Твой язык, мой язык?
Обычно мне удается убедить себя, что мионийский язык вымер 7 июля 1956 года, около восемнадцати часов вечера. Длинные тени на склонах гор, звяканье колокольцев овечьего стада, бредущего к поселку, где все окна распахнуты настежь, а люди, разинув рот, прислушиваются к агонии высоко на лугу. Ведь в силу местоположения усадьбы слышно его далеко в долинах, его слова летят над морем, словно порывы ветра, ворошат листву берез, и вот уж их нет. Аккурат перед самой вечерней люди слышат последние слова этого языка: «Leechin mrylodik». И тишина.

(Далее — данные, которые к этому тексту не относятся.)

-- ==== Sys2Proof/Tests/Slice0.lean ====
section
/-! SUPPORT. Tests and witnesses. The expected values of the tests are the rows of `95_test_vectors.md` and the words of
`30_encoding.md` R77 and spec/opcode_table.json, none of them this model's own answer. The witnesses show, for each
statement with hypotheses, a concrete input that meets them all. -/

namespace Sys2Proof.Tests

-- One theorem after another: the kernel evaluations below would otherwise start a thread each.
set_option Elab.async false

open Sys2Proof Sys2Proof.Machine

/-! ### Helpers -/

/-- A single-instruction vector's start (`95_test_vectors.md`, section 0): an instruction boundary at `pc`. -/
def boundaryAt (pc : Word) (bytes : List Byte) (a p sp : Byte) (cells : List (Word × Byte)) : State :=
  { core := { Core.powerUp sp 0x0000#16 with a := a, p := p, pc := pc, ir := ⟨0x00#8, 7#3⟩, pinsPrev := 0x20#64 },
    pins := setData (beginFetch (beginRead 0#64) pc) (bytes.headD 0x00#8),
    mem := Memory.load (cells.foldl (fun m c => m.write c.1.toNat c.2) []) pc bytes,
    map := Config.referenceMap, inputs := [] }

/-- The same at 0x8000, where every vector starts. -/
def boundary (bytes : List Byte) (a p sp : Byte) (cells : List (Word × Byte)) : State :=
  boundaryAt 0x8000#16 bytes a p sp cells

/-- An instruction placed at 0x8000. -/
def startOf (i : Instr) (p : Byte) (cells : List (Word × Byte)) : State := boundary (encode i) 0x55#8 p 0xFD#8 cells

/-- The outcome is a next state of which `f` holds. -/
def nextAnd (r : Result) (f : State → Bool) : Bool :=
  match r with
  | .next t => f t
  | _ => false

/-- The outcome is this fault. -/
def faultIs (r : Result) (g : Fault) : Bool :=
  match r with
  | .fault f => decide (f = g)
  | _ => false

/-- The call returned a core and a vector of which `f` holds. -/
def returnedAnd (r : TickResult) (f : Core → Pins → Bool) : Bool :=
  match r with
  | .returned c p => f c p
  | _ => false

theorem next_of_nextAnd {r : Result} {f : State → Bool} (h : nextAnd r f = true) : ∃ t, r = .next t ∧ f t = true := by
  cases r with
  | next t => exact ⟨t, rfl, h⟩
  | fault f => cases h
  | refused q => cases h

theorem fault_of_faultIs {r : Result} {g : Fault} (h : faultIs r g = true) : r = .fault g := by
  cases r with
  | next t => cases h
  | fault f => exact congrArg _ (of_decide_eq_true h)
  | refused q => cases h

theorem returned_of_returnedAnd {r : TickResult} {f : Core → Pins → Bool} (h : returnedAnd r f = true) :
    ∃ c p, r = .returned c p ∧ f c p = true := by
  cases r with
  | returned c p => exact ⟨c, p, rfl, h⟩
  | raised f c => cases h

/-- `State.RunsWhole`, computed. -/
def runsWhole (s : State) (i : Instr) : Bool :=
  decide (s.core.fault = none ∧ s.StartsAt s.core.pc ∧ s.resbHigh (ticks i) = true ∧ s.pendingAtSync = 0#3) &&
    match decode (s.bytesAt 3 s.core.pc) with
    | .ok (j, _) => decide (j = i)
    | .error _ => false

theorem runsWhole_spec {s : State} {i : Instr} (h : runsWhole s i = true) : s.RunsWhole i := by
  simp only [runsWhole, Bool.and_eq_true, decide_eq_true_eq] at h
  obtain ⟨⟨hf, hs, hr, hp⟩, hd⟩ := h
  refine ⟨hf, hs, ?_, hr, hp⟩
  split at hd
  · rename_i j rest hj
    exact ⟨rest, by rw [hj, of_decide_eq_true hd]⟩
  · cases hd

/-- A vector of `95_test_vectors.md`, section 3.1: the step's result, the bytes it leaves and its bus cycles. -/
def vectorOk (s : State) (a p : Byte) (pc : Word) (sp : Byte) (cells : List (Word × Byte)) (bus : List BusCycle) : Bool :=
  nextAnd (step s) fun t =>
    decide (t.core.a = a ∧ t.core.p = p ∧ t.core.pc = pc ∧ t.core.s = sp) &&
      cells.all (fun c => decide (t.readByte c.1 = some c.2)) && decide (s.trace bus.length = bus)

/-- A read cycle of a vector's bus trace. -/
def r (a : Word) (d : Byte) : BusCycle := ⟨a, true, d, false⟩

/-- A write cycle. -/
def w (a : Word) (d : Byte) : BusCycle := ⟨a, false, d, false⟩

/-- A fetch cycle. -/
def f (a : Word) (d : Byte) : BusCycle := ⟨a, true, d, true⟩

/-! ### WellFormed -/

/-- An admitted instruction is well formed; one without a micro-program is not (`30_encoding.md` R77, R79). -/
theorem test_wellFormed_instr : (Instr.ldaImm 0x00#8).WellFormed ∧ ¬ Instr.nop_i_EA.WellFormed ∧ ¬ Instr.rti_s_40.WellFormed := by
  decide

/-- Section 1.8: the 32 KB RAM and ROM map is accepted. -/
theorem test_wellFormed_map : checkMap Config.referenceMap = none := by decide

/-- Section 1.8: lowering the ROM's base onto RAM's top byte is refused with the overlap error. -/
theorem test_map_overlap : checkMap [⟨0x0000, 0x7FFF, .ram⟩, ⟨0x7FFF, 0xFFFF, .rom⟩] = some .overlap := by decide

/-- A region past 0xFFFF is refused with the other error (`20_memory.md` R56). -/
theorem test_map_tooLarge : checkMap [⟨0x0000, 0x7FFF, .ram⟩, ⟨0x8000, 0x10000, .rom⟩] = some .tooLarge := by decide

/-- Memory not in canonical form is told from memory that is. -/
theorem test_memory_wf :
    Memory.wf [(1, 0x02#8), (65535, 0xFF#8)] = true ∧ Memory.wf [(1, 0x00#8)] = false ∧
      Memory.wf [(2, 0x01#8), (1, 0x01#8)] = false ∧ Memory.wf [(65536, 0x01#8)] = false := by decide

/-! ### Decoding: every opcode value, its word written out from spec/opcode_table.json -/

/-- The bytes decode to the instruction, and nothing is left over. -/
def reads (bytes : List Byte) (i : Instr) : Bool :=
  match decode bytes with
  | .ok (j, rest) => decide (j = i) && rest.isEmpty
  | .error _ => false

/-- Row 0x of the opcode map (`30_encoding.md` R77, R83). -/
theorem test_decode_row_0 :
    (reads [0x00#8] .brk &&
      reads [0x01#8] .ora_ind_zp_x_01 &&
      reads [0x02#8] .nop_2_02 &&
      reads [0x03#8] .nop_03 &&
      reads [0x04#8] .tsb_zp_04 &&
      reads [0x05#8] .ora_zp_05 &&
      reads [0x06#8] .asl_zp_06 &&
      reads [0x07#8] .rmb0_zp_07 &&
      reads [0x08#8] .php_s_08 &&
      reads [0x09#8, 0xA7#8] (.oraImm 0xA7#8) &&
      reads [0x0A#8] .aslAcc &&
      reads [0x0B#8] .nop_0B &&
      reads [0x0C#8] .tsb_a_0C &&
      reads [0x0D#8, 0x34#8, 0xE2#8] (.oraAbs 0xE234#16) &&
      reads [0x0E#8, 0x34#8, 0xE2#8] (.aslAbs 0xE234#16) &&
      reads [0x0F#8] .bbr0_r_0F) = true := by decide +kernel

/-- Row 1x of the opcode map (`30_encoding.md` R77, R83). -/
theorem test_decode_row_1 :
    (reads [0x10#8] .bpl_r_10 &&
      reads [0x11#8] .ora_ind_zp_y_11 &&
      reads [0x12#8] .ora_ind_zp_12 &&
      reads [0x13#8] .nop_13 &&
      reads [0x14#8] .trb_zp_14 &&
      reads [0x15#8] .ora_zp_x_15 &&
      reads [0x16#8] .asl_zp_x_16 &&
      reads [0x17#8] .rmb1_zp_17 &&
      reads [0x18#8] .clc &&
      reads [0x19#8] .ora_a_y_19 &&
      reads [0x1A#8] .inc_a_1A &&
      reads [0x1B#8] .nop_1B &&
      reads [0x1C#8] .trb_a_1C &&
      reads [0x1D#8] .ora_a_x_1D &&
      reads [0x1E#8] .asl_a_x_1E &&
      reads [0x1F#8] .bbr1_r_1F) = true := by decide +kernel

/-- Row 2x of the opcode map (`30_encoding.md` R77, R83). -/
theorem test_decode_row_2 :
    (reads [0x20#8, 0x34#8, 0xE2#8] (.jsr 0xE234#16) &&
      reads [0x21#8] .and_ind_zp_x_21 &&
      reads [0x22#8] .nop_2_22 &&
      reads [0x23#8] .nop_23 &&
      reads [0x24#8] .bit_zp_24 &&
      reads [0x25#8] .and_zp_25 &&
      reads [0x26#8] .rol_zp_26 &&
      reads [0x27#8] .rmb2_zp_27 &&
      reads [0x28#8] .plp_s_28 &&
      reads [0x29#8, 0xA7#8] (.andImm 0xA7#8) &&
      reads [0x2A#8] .rolAcc &&
      reads [0x2B#8] .nop_2B &&
      reads [0x2C#8] .bit_a_2C &&
      reads [0x2D#8, 0x34#8, 0xE2#8] (.andAbs 0xE234#16) &&
      reads [0x2E#8, 0x34#8, 0xE2#8] (.rolAbs 0xE234#16) &&
      reads [0x2F#8] .bbr2_r_2F) = true := by decide +kernel

/-- Row 3x of the opcode map (`30_encoding.md` R77, R83). -/
theorem test_decode_row_3 :
    (reads [0x30#8] .bmi_r_30 &&
      reads [0x31#8] .and_ind_zp_y_31 &&
      reads [0x32#8] .and_ind_zp_32 &&
      reads [0x33#8] .nop_33 &&
      reads [0x34#8] .bit_zp_x_34 &&
      reads [0x35#8] .and_zp_x_35 &&
      reads [0x36#8] .rol_zp_x_36 &&
      reads [0x37#8] .rmb3_zp_37 &&
      reads [0x38#8] .sec &&
      reads [0x39#8] .and_a_y_39 &&
      reads [0x3A#8] .dec_a_3A &&
      reads [0x3B#8] .nop_3B &&
      reads [0x3C#8] .bit_a_x_3C &&
      reads [0x3D#8] .and_a_x_3D &&
      reads [0x3E#8] .rol_a_x_3E &&
      reads [0x3F#8] .bbr3_r_3F) = true := by decide +kernel

/-- Row 4x of the opcode map (`30_encoding.md` R77, R83). -/
theorem test_decode_row_4 :
    (reads [0x40#8] .rti_s_40 &&
      reads [0x41#8] .eor_ind_zp_x_41 &&
      reads [0x42#8] .nop_2_42 &&
      reads [0x43#8] .nop_43 &&
      reads [0x44#8] .nop_zp_44 &&
      reads [0x45#8] .eor_zp_45 &&
      reads [0x46#8] .lsr_zp_46 &&
      reads [0x47#8] .rmb4_zp_47 &&
      reads [0x48#8] .pha_s_48 &&
      reads [0x49#8, 0xA7#8] (.eorImm 0xA7#8) &&
      reads [0x4A#8] .lsrAcc &&
      reads [0x4B#8] .nop_4B &&
      reads [0x4C#8, 0x34#8, 0xE2#8] (.jmp 0xE234#16) &&
      reads [0x4D#8, 0x34#8, 0xE2#8] (.eorAbs 0xE234#16) &&
      reads [0x4E#8, 0x34#8, 0xE2#8] (.lsrAbs 0xE234#16) &&
      reads [0x4F#8] .bbr4_r_4F) = true := by decide +kernel

/-- Row 5x of the opcode map (`30_encoding.md` R77, R83). -/
theorem test_decode_row_5 :
    (reads [0x50#8] .bvc_r_50 &&
      reads [0x51#8] .eor_ind_zp_y_51 &&
      reads [0x52#8] .eor_ind_zp_52 &&
      reads [0x53#8] .nop_53 &&
      reads [0x54#8] .nop_zp_x_54 &&
      reads [0x55#8] .eor_zp_x_55 &&
      reads [0x56#8] .lsr_zp_x_56 &&
      reads [0x57#8] .rmb5_zp_57 &&
      reads [0x58#8] .cli &&
      reads [0x59#8] .eor_a_y_59 &&
      reads [0x5A#8] .phy_s_5A &&
      reads [0x5B#8] .nop_5B &&
      reads [0x5C#8] .nop_a_5C &&
      reads [0x5D#8] .eor_a_x_5D &&
      reads [0x5E#8] .lsr_a_x_5E &&
      reads [0x5F#8] .bbr5_r_5F) = true := by decide +kernel

/-- Row 6x of the opcode map (`30_encoding.md` R77, R83). -/
theorem test_decode_row_6 :
    (reads [0x60#8] .rts_s_60 &&
      reads [0x61#8] .adc_ind_zp_x_61 &&
      reads [0x62#8] .nop_2_62 &&
      reads [0x63#8] .nop_63 &&
      reads [0x64#8] .stz_zp_64 &&
      reads [0x65#8] .adc_zp_65 &&
      reads [0x66#8] .ror_zp_66 &&
      reads [0x67#8] .rmb6_zp_67 &&
      reads [0x68#8] .pla_s_68 &&
      reads [0x69#8, 0xA7#8] (.adcImm 0xA7#8) &&
      reads [0x6A#8] .rorAcc &&
      reads [0x6B#8] .nop_6B &&
      reads [0x6C#8] .jmp_ind_a_6C &&
      reads [0x6D#8, 0x34#8, 0xE2#8] (.adcAbs 0xE234#16) &&
      reads [0x6E#8, 0x34#8, 0xE2#8] (.rorAbs 0xE234#16) &&
      reads [0x6F#8] .bbr6_r_6F) = true := by decide +kernel

/-- Row 7x of the opcode map (`30_encoding.md` R77, R83). -/
theorem test_decode_row_7 :
    (reads [0x70#8] .bvs_r_70 &&
      reads [0x71#8] .adc_ind_zp_y_71 &&
      reads [0x72#8] .adc_ind_zp_72 &&
      reads [0x73#8] .nop_73 &&
      reads [0x74#8] .stz_zp_x_74 &&
      reads [0x75#8] .adc_zp_x_75 &&
      reads [0x76#8] .ror_zp_x_76 &&
      reads [0x77#8] .rmb7_zp_77 &&
      reads [0x78#8] .sei &&
      reads [0x79#8] .adc_a_y_79 &&
      reads [0x7A#8] .ply_s_7A &&
      reads [0x7B#8] .nop_7B &&
      reads [0x7C#8] .jmp_ind_a_x_7C &&
      reads [0x7D#8] .adc_a_x_7D &&
      reads [0x7E#8] .ror_a_x_7E &&
      reads [0x7F#8] .bbr7_r_7F) = true := by decide +kernel

/-- Row 8x of the opcode map (`30_encoding.md` R77, R83). -/
theorem test_decode_row_8 :
    (reads [0x80#8] .bra_r_80 &&
      reads [0x81#8] .sta_ind_zp_x_81 &&
      reads [0x82#8] .nop_2_82 &&
      reads [0x83#8] .nop_83 &&
      reads [0x84#8] .sty_zp_84 &&
      reads [0x85#8] .sta_zp_85 &&
      reads [0x86#8] .stx_zp_86 &&
      reads [0x87#8] .smb0_zp_87 &&
      reads [0x88#8] .dey_i_88 &&
      reads [0x89#8] .bit_89 &&
      reads [0x8A#8] .txa_i_8A &&
      reads [0x8B#8] .nop_8B &&
      reads [0x8C#8] .sty_a_8C &&
      reads [0x8D#8, 0x34#8, 0xE2#8] (.sta 0xE234#16) &&
      reads [0x8E#8] .stx_a_8E &&
      reads [0x8F#8] .bbs0_r_8F) = true := by decide +kernel

/-- Row 9x of the opcode map (`30_encoding.md` R77, R83). -/
theorem test_decode_row_9 :
    (reads [0x90#8] .bcc_r_90 &&
      reads [0x91#8] .sta_ind_zp_y_91 &&
      reads [0x92#8] .sta_ind_zp_92 &&
      reads [0x93#8] .nop_93 &&
      reads [0x94#8] .sty_zp_x_94 &&
      reads [0x95#8] .sta_zp_x_95 &&
      reads [0x96#8] .stx_zp_y_96 &&
      reads [0x97#8] .smb1_zp_97 &&
      reads [0x98#8] .tya_i_98 &&
      reads [0x99#8] .sta_a_y_99 &&
      reads [0x9A#8] .txs_i_9A &&
      reads [0x9B#8] .nop_9B &&
      reads [0x9C#8] .stz_a_9C &&
      reads [0x9D#8] .sta_a_x_9D &&
      reads [0x9E#8] .stz_a_x_9E &&
      reads [0x9F#8] .bbs1_r_9F) = true := by decide +kernel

Его звали Виттоэ Тиамин, какое-то имя у такого человека должно быть. Всю свою жизнь он прожил с матерью на горе. Никто больше его понять не мог, потому что они с матерью были последними мионийцами на свете. Говорили оба с жаром да быстро — по крайней мере, так казалось нам, посторонним (если теперь мне позволительно причислить себя к близким), — а главное, громко; правда, в силу местоположения горной усадьбы даже их астматическое дыхание было пыткой для всего поселка.
Шло время, мать умерла. И теперь он один во всем свете оставался носителем тех пятидесяти — девяноста тысяч слов, хотя бы сотня которых могла помочь прочим, живым языкам выбраться из категориальных ошибок, метафизических ловушек и филологических тупиков. Или хоть десяток. Или даже одно-единственное. Но эти континенты слов канули в пучину, безвозвратно. Что такое язык, понятный лишь одному человеку?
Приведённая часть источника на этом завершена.